Thadani recommended listing populations studied or not studied in the labeling, but did not feel an application should be rejected if diversity was not sufficient to meet FDA's policy. He referred to the difficulty of including women in anti-anginal drug trials, because they are predominantly older and less active than men with angina and "hate" the treadmill test.

Committee member Cynthia Raehl, University of Wisconsin School of Pharmacy, thought the population the drug would be marketed to should be represented in trials. She suggested smaller pharmacokinetic/ pharmacodynamic studies to discover if subpopulations could be expected to react differently to a drug.

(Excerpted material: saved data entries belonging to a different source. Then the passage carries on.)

/-- CHECK_EXAMINE makes the tests of R76 and R77 in their order and fails with their reason and the entry's number: the result
is BAD_PROGRAM, COMMAND_DONE carries it, and the check, its protection and the BUSY unit end (R78, R154, R155). A check that
passes ends with OK and COMMAND_DONE: LINK_LOAD's program becomes the pending one with VALID set, and LINK_START's link
takes up its run in WAIT with its counters, cursor and last-seen table at 0 (R78, R85, R92). With no check in progress the
command changes nothing, the model's choice (log 1). -/
def Obligations.CheckExaminesOneEntry : Prop :=
  (∀ s : State, s.check = none → exec .checkExamine s = .next s) ∧
  (∀ (s : State) (c : Check), s.check = some c →
      let n := c.prog.base + c.pos
      let e := s.entry n
      let isItem := e.action = .emit ∨ e.action = .emitFresh
      let slots := if e.slot ∈ c.slots then c.slots else c.slots ++ [e.slot]
      let run := c.run + 3 + (if e.count = 0 then 1024 - e.offset else e.count)
      let fails := fun reason : Nat => exec .checkExamine s = .next { s with
        check := none
        events := s.events.take (s.record .commandDone c.link.val 7 0)
        cmd := { s.cmd with code := .badProgram, detail := field 19 16 reason ||| field 9 0 n, state := .idle,
                            running := none } }
      (e.action = .invalid → fails 2) ∧ (isItem → 1024 < e.offset + e.count → fails 3) ∧
      (isItem → e.offset + e.count ≤ 1024 → 9 ≤ slots.length → fails 5) ∧
      (isItem → e.offset + e.count ≤ 1024 → slots.length < 9 → 4096 < run → fails 6) ∧
      (isItem → e.offset + e.count ≤ 1024 → slots.length < 9 → run ≤ 4096 → c.pos + 1 = c.prog.len → fails 7) ∧
      (e.action = .frameEnd → c.items = 0 → fails 4) ∧
      (isItem → e.offset + e.count ≤ 1024 → slots.length < 9 → run ≤ 4096 → c.pos + 1 ≠ c.prog.len →
        exec .checkExamine s = .next { s with
          check := some { c with pos := c.pos + 1, slots := slots, run := run, items := c.items + 1 } }) ∧
      (e.action = .frameEnd → c.items ≠ 0 → c.pos + 1 ≠ c.prog.len →
        exec .checkExamine s = .next { s with
          check := some { c with pos := c.pos + 1, slots := [], run := 5, items := 0 } })) ∧
  (∀ (s : State) (c : Check) (r : Running), s.check = some c → s.cmd.running = some r →
      (s.entry (c.prog.base + c.pos)).action = .frameEnd → c.items ≠ 0 → c.pos + 1 = c.prog.len →
      let ticks := (s.timebase.counter - r.began).toNat
      let period := (r.args.get 3).toNat
      ∃ t, exec .checkExamine s = .next t ∧
        (c.kind = .load → t.link c.link = { s.link c.link with pending := c.prog, pendingValid := true }) ∧
        (c.kind = .start → t.link c.link = { s.link c.link with
          state := .wait, active := c.prog, period := period, sync := r.args.get 4, stallLimit := (r.args.get 5).toNat,
          frameNo := 0, cycleNo := 0, cursor := 0, slips := 0, aborts := 0, lastSeen := Vector.replicate 32 0,
          pendingValid := false, remain := if ticks < period then period - ticks else 1 }) ∧
        (∀ k, k ≠ c.link → t.link k = s.link k) ∧
        t = { s with
          check := none, links := t.links
          events := s.events.take (s.record .commandDone c.link.val 0 0)
          cmd := { s.cmd with code := .ok, detail := 0, state := .idle, running := none } })

/-! ### Link commands -/

/-- LINK_START and LINK_LOAD make their acceptance tests in order (R84, R91), and then the range test of the check: a range
that fails ends the command at once with BAD_PROGRAM, reason RANGE; otherwise the unit is BUSY with the check at its first
entry and the links as they were (R75, R154). -/
def Obligations.LinkStartAndLoadBeginTheCheck : Prop :=
  ∀ s : State, s.unitFree →
    let prog : Program := { base := bits (s.arg 1) 9 0, len := bits (s.arg 1) 26 16, tag := (s.arg 2).setWidth 16 }
    let inRange := 1 ≤ prog.len ∧ prog.len ≤ 1024 ∧ prog.base + prog.len ≤ 1024
    let begins := fun (i : Instr) (k : LinkId) (kind : LongCommand) =>
      (inRange → exec i s = .next { s with
        check := some { link := k, kind := kind, prog := prog, pos := 0, slots := [], run := 5, items := 0 }
        cmd := { s.cmd with
          state := .busy, running := some { command := kind, args := s.cmd.args, began := s.timebase.counter } } }) ∧
      (¬ inRange → exec i s = .next { s with
        check := none
        events := s.events.take (s.record .commandDone k.val 7 0)
        cmd := { s.cmd with
          code := .badProgram, detail := field 19 16 1 ||| field 9 0 prog.base, state := .idle, running := none } })
    (5 < (s.arg 0).toNat →
      exec .linkStart s = .next (s.refusedBy .badArg 1) ∧ exec .linkLoad s = .next (s.refusedBy .badArg 1)) ∧
    ∀ k : LinkId, (s.arg 0).toNat = k.val →
      ((s.link k).state ≠ .off → exec .linkStart s = .next (s.refusedBy .state 2)) ∧
      ((s.link k).state ≠ .wait → (s.link k).state ≠ .frame → exec .linkLoad s = .next (s.refusedBy .state 2)) ∧
      (65535 < (s.arg 2).toNat →
        ((s.link k).state = .off → exec .linkStart s = .next (s.refusedBy .badArg 3)) ∧
        ((s.link k).state = .wait ∨ (s.link k).state = .frame → exec .linkLoad s = .next (s.refusedBy .badArg 3))) ∧
      ((s.arg 2).toNat ≤ 65535 → (s.link k).state = .off →
        (¬ (1 ≤ (s.arg 3).toNat ∧ (s.arg 3).toNat ≤ 16777215) → exec .linkStart s = .next (s.refusedBy .badArg 4)) ∧
        (1 ≤ (s.arg 3).toNat → (s.arg 3).toNat ≤ 16777215 →
          (¬ (1 ≤ (s.arg 5).toNat ∧ (s.arg 5).toNat ≤ 65535) → exec .linkStart s = .next (s.refusedBy .badArg 5)) ∧
          (1 ≤ (s.arg 5).toNat → (s.arg 5).toNat ≤ 65535 → begins .linkStart k .start))) ∧
      ((s.arg 2).toNat ≤ 65535 → (s.link k).state = .wait ∨ (s.link k).state = .frame → begins .linkLoad k .load)

/-- LINK_CANCEL clears VALID of the pending program and says in DETAIL whether one was valid (R86). -/
def Obligations.LinkCancelClearsValid : Prop :=
  ∀ s : State, s.unitFree →
    (5 < (s.arg 0).toNat → exec .linkCancel s = .next (s.refusedBy .badArg 1)) ∧
    ∀ k : LinkId, (s.arg 0).toNat = k.val →
      ((s.link k).state = .off → exec .linkCancel s = .next (s.refusedBy .state 2)) ∧
      ((s.link k).state ≠ .off → ∃ t, exec .linkCancel s = .next t ∧ t.link k = { s.link k with pendingValid := false } ∧
        (∀ j, j ≠ k → t.link j = s.link j) ∧
        t = { s with links := t.links, cmd := s.withResult .ok (if (s.link k).pendingValid then 1 else 0) })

Borer posited that a sponsor merely needed to show that there was no harm to the listed subpopulations, while efficacy in subpopulations was "another question." He felt labeling restrictions would be sufficient penalty for under-representation while Phase IV requirements could remedy insufficient subpopulation data. Fisher, a biostatistician, noted that subgroup studies normally were at a lesser power, so the sponsor was really looking for "extremely big differences" in response. He felt "reasonable representation," explained "cogently" by the sponsor, would be a better standard than "proportional" representation of subpopulations.

The committee did not feel that "having final published antianginal guidelines" was a priority. FDA noted in meeting materials that the draft has been "freely available" and "guidance is implicitly provided by the public discussions of this committee."